İpar Özay Kurt, Corendon Sport Talks’un “İlkler” bölümünde ise şunları söyledi:

“Fenerbahçe Opet A Takımı formasıyla ilk sahaya çıktığımda çok büyük bir heyecan hissetmiştim. Ayrıca stresli de bir durumdu. Hayalini kurduğunuz oyuncularla aynı sahada olmak, top toplayıcılığı yaptığınız ve top verdiğiniz insanlarla aynı sahayı paylaşmak çok farklıydı. Bunu düşünmek bile çok heyecan vericiydi. Tarif edilemez bir duyguydu.

“Çince ve Sırpça öğrenmek istiyorum”

Kariyerimdeki ilk şampiyonluğu ise İlBank Spor Kulübü ile yıldızlar kategorisinde kazanmıştım. O da unutulmaz bir deneyimdi. İlk öğrendiğim yabancı dil ise İngilizce idi. Sonrasında Almanca konuşmaya başladım. Gelecekte ise Çince ve Sırpça öğrenmek istiyorum. Sırpça, voleybol dünyası için çok önemli bir dil.”

“Corendon Airlines bizim için büyük bir şans”

Başarılı oyuncu, Corendon Airlines’ın 2019 – 2020 sezonundan itibaren Fenerbahçe Opet Kadın Voleybol Takımı’na verdiği sponsorluk desteği ile ilgili görüşlerini şu şekilde ifade etti:

“Corendon Airlines, uzun süredir ilklere imza atan ve pek çok spor kulübüne, özellikle de kadın takımların büyük destek veren bir marka. Kulübümüze destek vermeleri de biz oyuncular için büyük bir şans. İyi ki Corendon Airlines bizim de sponsorumuz oldu.”
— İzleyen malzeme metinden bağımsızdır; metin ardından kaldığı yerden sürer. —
-- ==== Sys2Proof/Tests/Slice0.lean ====
section
/-! SUPPORT. Small tests, expected results from 95_test_vectors.md (T, E) and from the encodings of 30_encoding.md, and
one witness for each statement that has hypotheses. -/

namespace Sys2Proof.Tests

open Sys2Proof.Machine Sys2Proof.Safety

/-- A state with both streams empty. -/
def stateAt (st : Cursor) (x1 x2 : Byte) (edges : List PortSample) : State := ⟨st, x1, x2, edges, [], [], 0⟩

/-- The next state of an outcome, if it is one. -/
def nextOf : Host.Outcome State Fault Refusal → Option State
  | .next s => some s
  | .fault _ => none
  | .refused _ => none

/-- What a step from a state shows: the three registers, the records made and the bytes consumed. -/
def after (s : State) : Option (Cursor × Byte × Byte × List Record × List Byte) :=
  (nextOf (step s)).map fun t => (t.st, t.x1, t.x2, t.out, t.taken)

/-! ## WellFormed -/

/-- SKIP of the preamble is refused: that word is SYNC's (R63). -/
theorem test_wf_refuses_skip_of_preamble : (Instr.skip 0xA5#8).wf = false := by decide

theorem test_wf_accepts_other : (Instr.skip 0xA4#8).wf = true ∧ (Instr.cap1 0xA5#8).wf = true := by decide

/-! ## Decoding: words written out from R62 and R63, `v ss bbbbbbbb` -/

/-- Vectors E1 and E2: IDLE, whatever the cursor and the byte. -/
theorem test_decode_idle :
    decode ⟨false, 0b00000000000#11⟩ = .idle ∧ decode ⟨false, 0b01110100101#11⟩ = .idle := by decide

/-- Vector E3. -/
theorem test_decode_sync : decode ⟨false, 0b10010100101#11⟩ = .sync := by decide

/-- Vectors E4 and E5. -/
theorem test_decode_skip :
    decode ⟨false, 0b10010100100#11⟩ = .skip 0xA4#8 ∧ decode ⟨false, 0b10000000000#11⟩ = .skip 0x00#8 := by decide

/-- Vector E6, and a byte of no symmetry. -/
theorem test_decode_cap1 :
    decode ⟨false, 0b10110100101#11⟩ = .cap1 0xA5#8 ∧ decode ⟨false, 0b10100000010#11⟩ = .cap1 0x02#8 := by decide

/-- Vector E7, and a byte of no symmetry. -/
theorem test_decode_cap2 :
    decode ⟨false, 0b11010100101#11⟩ = .cap2 0xA5#8 ∧ decode ⟨false, 0b11000000001#11⟩ = .cap2 0x01#8 := by decide

/-- Vectors E8 and E9. -/
theorem test_decode_emit :
    decode ⟨false, 0b11110100101#11⟩ = .emit 0xA5#8 ∧ decode ⟨false, 0b11100000000#11⟩ = .emit 0x00#8 := by decide

/-- RESET is selected before the word is looked at (R64), here the words of SYNC and of EMIT. -/
theorem test_decode_reset :
    decode ⟨true, 0b10010100101#11⟩ = .reset ∧ decode ⟨true, 0b11100101100#11⟩ = .reset := by decide

/-- A bit above bit 10 is rejected by name: `W` has 11 bits (R62). -/
theorem test_table_word_too_wide : decodeTableWord 16 0x800 = none := by decide

/-- The encodings of the table, written out (R63). -/
theorem test_encode_words :
    encode .sync = ⟨false, 0x4A5#11⟩ ∧ encode (.skip 0xA4#8) = ⟨false, 0x4A4#11⟩ ∧
    encode (.cap1 0x02#8) = ⟨false, 0x502#11⟩ ∧ encode (.cap2 0x01#8) = ⟨false, 0x601#11⟩ ∧
    encode (.emit 0x2C#8) = ⟨false, 0x72C#11⟩ ∧ encode .idle = ⟨false, 0x000#11⟩ ∧ (encode .reset).rst = true := by
  decide

/-! ## Single steps: the vectors T of 95_test_vectors.md section 2.1 -/

/-- T4, T6: one away from the preamble, and one bit of it missing. -/
theorem test_skip_T4 : after (stateAt .await 0x12#8 0x34#8 [.ofByte 0xA6#8]) =
    some (.await, 0x12#8, 0x34#8, [], [0xA6#8]) := by decide

theorem test_skip_T6 : after (stateAt .await 0x12#8 0x34#8 [.ofByte 0x25#8]) =
    some (.await, 0x12#8, 0x34#8, [], [0x25#8]) := by decide

/-- T7. -/
theorem test_sync_T7 : after (stateAt .await 0x12#8 0x34#8 [.ofByte 0xA5#8]) =
    some (.have1, 0x12#8, 0x34#8, [], [0xA5#8]) := by decide

/-- T9, T10: the preamble is stored like any byte. -/
theorem test_cap1_T9 : after (stateAt .have1 0x12#8 0x34#8 [.ofByte 0x02#8]) =
    some (.have2, 0x02#8, 0x34#8, [], [0x02#8]) := by decide

theorem test_cap1_T10 : after (stateAt .have1 0x12#8 0x34#8 [.ofByte 0xA5#8]) =
    some (.have2, 0xA5#8, 0x34#8, [], [0xA5#8]) := by decide

/-- T13, T14 (and L8, whose false variant has HAVE1 here). -/
theorem test_cap2_T13 : after (stateAt .have2 0x12#8 0x34#8 [.ofByte 0x01#8]) =
    some (.have3, 0x12#8, 0x01#8, [], [0x01#8]) := by decide

theorem test_cap2_T14 : after (stateAt .have2 0x12#8 0x34#8 [.ofByte 0xA5#8]) =
    some (.have3, 0x12#8, 0xA5#8, [], [0xA5#8]) := by decide

/-- T15, T16. -/
theorem test_emit_T15 : after (stateAt .have3 0x12#8 0x34#8 [.ofByte 0x2C#8]) =
    some (.await, 0x12#8, 0x34#8, [⟨0x12#8, 0x34#8, 0x2C#8⟩], [0x2C#8]) := by decide

theorem test_emit_T16 : after (stateAt .have3 0x12#8 0x34#8 [.ofByte 0xA5#8]) =
    some (.await, 0x12#8, 0x34#8, [⟨0x12#8, 0x34#8, 0xA5#8⟩], [0xA5#8]) := by decide

/-- P2's record as the 24-bit item of R61. -/
theorem test_record_bits : (Record.mk 0x02#8 0x01#8 0x2C#8).bits = 0x02012C#24 := by decide

/-- T21, T22: no record and no SYNC while idle. -/
theorem test_idle_T21 : after (stateAt .have3 0x12#8 0x34#8 [⟨false, false, 0x00#8⟩]) =
    some (.have3, 0x12#8, 0x34#8, [], []) := by decide

theorem test_idle_T22 : after (stateAt .await 0x12#8 0x34#8 [⟨false, false, 0xA5#8⟩]) =
    some (.await, 0x12#8, 0x34#8, [], []) := by decide

/-- T24, T25: no record and no SYNC with `rst`, and the byte is lost; the pending registers are unspecified. -/
theorem test_reset_T24 :
    (nextOf (step (stateAt .have3 0x12#8 0x34#8 [⟨true, true, 0x2C#8⟩]))).map (fun t => (t.st, t.out, t.taken)) =
      some (.await, [], []) := by decide

theorem test_reset_T25 :
    (nextOf (step (stateAt .await 0x12#8 0x34#8 [⟨true, true, 0xA5#8⟩]))).map (fun t => (t.st, t.out, t.taken)) =
      some (.await, [], []) := by decide

/-- A table word placed at the next edge is run as the first operation after reset (E6). -/
theorem test_withFetchWord_cap1 :
    (nextOf (step (State.reset.withFetchWord 16 0x5A5))).map (fun t => (t.st, t.x1)) = some (.have2, 0xA5#8) := by
  decide

/-- V3, and V15, which refutes L7: from HAVE1 the record is not the frame's. -/
theorem test_feed_V3 (x1 x2 : Byte) : feed Config.preamble ⟨.await, x1, x2⟩ [0xA5#8, 0xA5#8, 0xA5#8, 0xA5#8] =
    (⟨.await, 0xA5#8, 0xA5#8⟩, [⟨0xA5#8, 0xA5#8, 0xA5#8⟩]) := rfl

theorem test_feed_V15 (x1 x2 : Byte) : feed Config.preamble ⟨.have1, x1, x2⟩ [0xA5#8, 0x01#8, 0x02#8, 0x03#8] =
    (⟨.await, 0xA5#8, 0x01#8⟩, [⟨0xA5#8, 0x01#8, 0x02#8⟩]) := rfl

/-! ## Witnesses: a state and operands that meet all the hypotheses of a statement together -/

theorem witness_ResetGoesToAwaitFromAnyState :
    (stateAt .have3 1#8 2#8 [⟨true, true, 0x2C#8⟩]).edges = ⟨true, true, 0x2C#8⟩ :: [] := rfl

theorem witness_IdleChangesNothing :
    (stateAt .have3 1#8 2#8 [⟨false, false, 0xA5#8⟩]).edges = ⟨false, false, 0xA5#8⟩ :: [] ∧
    ∀ e ∈ [PortSample.quiet, ⟨false, false, 0xA5#8⟩], e.rst = false ∧ e.inValid = false := ⟨rfl, by decide⟩

theorem witness_SkipDiscardsOtherByte :
    (stateAt .await 1#8 2#8 [.ofByte 0xA4#8]).st = .await ∧ (0xA4#8 : Byte) ≠ Config.preamble ∧
    (stateAt .await 1#8 2#8 [.ofByte 0xA4#8]).edges = .ofByte 0xA4#8 :: [] := ⟨rfl, by decide, rfl⟩

theorem witness_SyncOpensFrame :
    (stateAt .await 1#8 2#8 [.ofByte 0xA5#8]).st = .await ∧
    (stateAt .await 1#8 2#8 [.ofByte 0xA5#8]).edges = .ofByte 0xA5#8 :: [] := ⟨rfl, rfl⟩

theorem witness_CaptureOneStoresFirstField :
    (stateAt .have1 1#8 2#8 [.ofByte 0xA5#8]).st = .have1 ∧
    (stateAt .have1 1#8 2#8 [.ofByte 0xA5#8]).edges = .ofByte 0xA5#8 :: [] := ⟨rfl, rfl⟩

theorem witness_CaptureTwoStoresSecondField :
    (stateAt .have2 1#8 2#8 [.ofByte 0xFF#8]).st = .have2 ∧
    (stateAt .have2 1#8 2#8 [.ofByte 0xFF#8]).edges = .ofByte 0xFF#8 :: [] := ⟨rfl, rfl⟩

theorem witness_EmitDeliversRecord :
    (stateAt .have3 1#8 2#8 [.ofByte 0x00#8]).st = .have3 ∧
    (stateAt .have3 1#8 2#8 [.ofByte 0x00#8]).edges = .ofByte 0x00#8 :: [] := ⟨rfl, rfl⟩

theorem witness_StepRunsDecodedOperation :
    (stateAt .have1 1#8 2#8 [.ofByte 7#8]).edges = .ofByte 7#8 :: [] ∧ State.reset.edges = [] := ⟨rfl, rfl⟩

theorem witness_EventPriority :
    (PortSample.mk true true 0xA5#8).rst = true ∧
    (PortSample.quiet.rst = false ∧ PortSample.quiet.inValid = false) ∧
    ((PortSample.ofByte 0xA5#8).rst = false ∧ (PortSample.ofByte 0xA5#8).inValid = true) ∧
    (stateAt .have1 1#8 2#8 [.ofByte 7#8]).edges = .ofByte 7#8 :: [] := by decide

theorem witness_DecoderIsTheOpcodeTable :
    (decode ⟨false, 0x5A5#11⟩).operand = some 0xA5#8 ∧
    (⟨.SYNC, 0x4A5#11, 0x7FF#11, 2⟩ ∈ opcodeRows ∧ ⟨.SKIP, 0x400#11, 0x700#11, 3⟩ ∈ opcodeRows ∧
      (OpRow.mk .SYNC 0x4A5#11 0x7FF#11 2).hits 0x4A5#11 = true ∧
      (OpRow.mk .SKIP 0x400#11 0x700#11 3).hits 0x4A5#11 = true) ∧
    Cursor.have1 ≠ .await := by decide

theorem witness_EncodeDecodeRoundTrip : (Instr.skip 0xA4#8).wfAt Config.preamble = true := by decide

theorem witness_PlacedTableWordRunsNext : 0x7FF < 2048 ∧ 16 ≠ 0 ∧ 2048 ≤ 0x800 := by decide

theorem witness_PreambleComparisonIsFullEquality : Cursor.have3 ≠ .await := by decide

theorem witness_PreambleIsPayloadInsideFrame :
    (stateAt .have1 1#8 2#8 [.ofByte Config.preamble]).edges = .ofByte Config.preamble :: [] ∧
    (stateAt .have1 1#8 2#8 [.ofByte Config.preamble]).st = .have1 ∧
    (stateAt .have2 1#8 2#8 [.ofByte Config.preamble]).st = .have2 ∧
    (stateAt .have3 1#8 2#8 [.ofByte Config.preamble]).st = .have3 := ⟨rfl, rfl, rfl, rfl⟩

theorem witness_OperationsHoldWhatTheyDoNotName :
    exec (.cap2 7#8) (stateAt .have2 1#8 2#8 []) = .next ⟨.have3, 1#8, 7#8, [], [7#8], [], 0⟩ ∧
    Instr.op (.cap2 7#8) ≠ .CAP1 ∧ Instr.op (.cap2 7#8) ≠ .RESET ∧ Instr.op (.skip 7#8) = .SKIP ∧
    Instr.op .idle = .IDLE ∧ Instr.op (.cap2 7#8) ≠ .EMIT := ⟨rfl, by decide⟩

theorem witness_CursorFollowsTransitionGraph :
    step (stateAt .have3 1#8 2#8 [.ofByte 7#8]) = .next ⟨.await, 1#8, 2#8, [], [7#8], [⟨1#8, 2#8, 7#8⟩], 0⟩ := rfl

theorem witness_OutputPortsShowTheRecord :
    (stateAt .have3 1#8 2#8 []).st = .have3 ∧ (select .have2 (.ofByte 7#8)).op ≠ .EMIT ∧
    (acceptedBytes [.ofByte 7#8, .ofByte 0xA5#8, .quiet, .ofByte 8#8, .ofByte 9#8]).length ≤ 4 ∧
    runEdges (stateAt .have3 1#8 2#8 []) [.ofByte 7#8, .ofByte 0xA5#8, .quiet, .ofByte 8#8, .ofByte 9#8] =
      .next ⟨.have3, 8#8, 9#8, [], [7#8, 0xA5#8, 8#8, 9#8], [⟨1#8, 2#8, 7#8⟩], 0⟩ :=
  ⟨rfl, by decide, by decide, rfl⟩

theorem witness_StreamsOnlyGrow :
    step (stateAt .have1 1#8 2#8 [.ofByte 7#8]) = .next ⟨.have2, 7#8, 2#8, [], [7#8], [], 0⟩ ∧
    (nextEdge (stateAt .have1 1#8 2#8 [.ofByte 7#8])).rst = false ∧
    (nextEdge (stateAt .have1 1#8 2#8 [.ofByte 7#8])).inValid = true ∧
    step (stateAt .have1 1#8 2#8 []) = .next (stateAt .have1 1#8 2#8 []) ∧
    (nextEdge (stateAt .have1 1#8 2#8 [])).inValid = false := ⟨rfl, rfl, rfl, rfl, rfl⟩

theorem witness_ResetWinsOverSimultaneousByte :
    (stateAt .have3 1#8 2#8 [⟨true, true, 7#8⟩, .ofByte 0xA5#8]).edges = ⟨true, true, 7#8⟩ :: .ofByte 0xA5#8 :: [] ∧
    (stateAt .have3 1#8 2#8 [.ofByte 7#8]).edges = .ofByte 7#8 :: [] ∧
    (stateAt .have3 1#8 2#8 [.ofByte 7#8]).st = .have3 := ⟨rfl, rfl, rfl⟩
“Benim için fark yaratmak, karakterinizi ortaya koymak”

İpar Özay Kurt, Corendon Sport Talks’un “Fark Yarat” bölümünde ise şu şekilde konuştu:

“Benim için fark yaratmak, karakterinizi ortaya koymak demek. Her insanın farklı bir karakteri var ve siz kendi kişiliğinizi gösterdiğiniz zaman bana göre fark yaratmış oluyorsunuz. Arkadaşlarıma ya da aileme sorduğunuzda beni tanımlayan kelimeler olarak pozitif ve çalışkanı kullanacaklardır.

Voleybolda ise fark yaratabileceğim noktalar olarak her zaman daha fazla çalışmayı ve herkesten çok istemeyi görüyorum. Takımımızın Baş Antrenörü Zoran Terzic ile de hep yönde diyaloglarım oluyor. Onunla çalıştığım için kendimi şanslı hissediyorum. Kariyeri şampiyonluklarla dolu, yıldız oyuncular yetiştirmiş, size bir antrenörden öte bir arkadaş ya da baba gibi yaklaşabilen, açık iletişimi tercih eden bir isim.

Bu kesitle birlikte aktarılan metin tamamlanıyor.